Das linke Licht des Transporters war durch den Aufprall erloschen, aber der rechte Scheinwerfer leuchtete den Rand des Waldes aus. Surreal zogen die blattlosen, nassen Äste an Viktor vorbei. Der zitronengelbe Dress des Radfahrers half, ihn zu finden. Er lag vor dem moosgrünen Stamm eines Baumes als würde er schlafen. Lediglich die Neigung des Kopfes und der dunkle Fleck auf der Baumrinde zeugten von einem schlimmen Schicksal des Sportlers. Viktor schluckte, traute nicht, sich zu nähern. Der Fahrer des Sprinters erreichte ihn und stellte sich dazu. Beide benötigten ein paar Sekunden, um sich zu sammeln.
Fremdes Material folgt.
-- ==== Sys2Proof/Machine/RunLength.lean ====
section
/-! DEFINITION. The run-length codec RLE (45_rle.md R310 to R315). -/

namespace Sys2Proof.Machine

/-- The pairs of a buffer whose current run is `run` bytes `cur` (R311): the run grows while the next byte
is equal and it is shorter than 255. -/
def rleRuns (cur : Byte) (run : Nat) : List Byte → List Byte
  | [] => [cur, BitVec.ofNat 8 run]
  | b :: rest =>
    if b = cur ∧ run < 255 then rleRuns cur (run + 1) rest
    else cur :: BitVec.ofNat 8 run :: rleRuns b 1 rest

/-- `RLE.ENC` as a function of the input (R311). -/
def rleEnc : List Byte → Except Failure (List Byte)
  | [] => .ok []
  | b :: rest => .ok (rleRuns b 1 rest)

/-- The pairs expanded in order; a count byte 0 is `MalformedInput` (R313). -/
def rleExpand : List Byte → Except Failure (List Byte)
  | v :: c :: rest =>
    if c = 0 then .error .malformedInput
    else do
      let out ← rleExpand rest
      .ok (List.replicate c.toNat v ++ out)
  | _ => .ok []

/-- `RLE.DEC` as a function of the input: the parity of the length is checked first (R313, R360). -/
def rleDec (inp : List Byte) : Except Failure (List Byte) :=
  if inp.length % 2 ≠ 0 then .error .truncatedStream else rleExpand inp

/-- `RLE.ENC` (R311). -/
def execRleEnc (s : State) : Result := .next (codecCommand rleEnc s)

/-- `RLE.DEC` (R313). -/
def execRleDec (s : State) : Result := .next (codecCommand rleDec s)

end Sys2Proof.Machine
end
»Hoffentlich ist nichts Schlimmes passiert«, murmelte der Fahrer und ging näher.
»Hallo?«, fragte er vorsichtig. So, als wenn er herausfinden wollte, ob jemand schlafen würde. Viktor folgte ihm. Der Sprinterfahrer kniete sich hin, Viktor suchte nach seinem Handy.
»Ich rufe einen Krankenwagen«, teilte Viktor mit, wandte sich ab, wählte die 112 und schilderte den Unfall. Er beschrieb den Ort, kühl und sachlich.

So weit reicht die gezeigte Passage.